Pearl Cleage

A Reflection on the First 50 Years of the Alliance Theatre

To mark the end of the Alliance Stage as we know it, and to welcome the new era with the start of the big renovation, Pearl Cleage, our Mellon Playwright in Residence, wrote a piece to commemorate this special occasion.

Ritual
A Reflection on the First 50 Years of the Alliance Theatre

By Pearl Cleage
Mellon Playwright in Residence, Alliance Theatre
Written March 29, 2017

Any good ritual must begin with a confession,
which we know is not only good for the soul,
but for the raging, insatiable ego, a constant
challenge in this life we’ve chosen.

Because a real confession must include the moment
of realizing there has been a sin, a transgression, a
stumble on the road to selfhood and salvation.

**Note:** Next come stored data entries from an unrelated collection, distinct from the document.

/-! ### `State.emit` -/

@[simp] theorem State.emit_v (o : Output) : (s.emit o).v = s.v := rfl
@[simp] theorem State.emit_ireg (o : Output) : (s.emit o).ireg = s.ireg := rfl
@[simp] theorem State.emit_pc (o : Output) : (s.emit o).pc = s.pc := rfl
@[simp] theorem State.emit_sp (o : Output) : (s.emit o).sp = s.sp := rfl
@[simp] theorem State.emit_stack (o : Output) : (s.emit o).stack = s.stack := rfl
@[simp] theorem State.emit_dt (o : Output) : (s.emit o).dt = s.dt := rfl
@[simp] theorem State.emit_st (o : Output) : (s.emit o).st = s.st := rfl
@[simp] theorem State.emit_keys (o : Output) : (s.emit o).keys = s.keys := rfl
@[simp] theorem State.emit_fb (o : Output) : (s.emit o).fb = s.fb := rfl
@[simp] theorem State.emit_mem (o : Output) : (s.emit o).mem = s.mem := rfl
@[simp] theorem State.emit_run (o : Output) : (s.emit o).run = s.run := rfl
@[simp] theorem State.emit_fault (o : Output) : (s.emit o).fault = s.fault := rfl
@[simp] theorem State.emit_dirty (o : Output) : (s.emit o).dirty = s.dirty := rfl
@[simp] theorem State.emit_params (o : Output) : (s.emit o).params = s.params := rfl
@[simp] theorem State.emit_schedule (o : Output) : (s.emit o).schedule = s.schedule := rfl
@[simp] theorem State.emit_out (o : Output) : (s.emit o).out = o :: s.out := rfl

end Sys2Proof.Machine
end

The moment when the truth of who you are, and why
you are, and where you are, comes crashing up against
who you thought you were, hoped you were, were
longing to be, if you could just let go of all the ideas
that are not your own true self; all the ideas that don’t
rise up slowly from the deep well of your humanness;
the deep ocean of what you, yourself, know to be the
truth, the whole truth and nothing but the truth.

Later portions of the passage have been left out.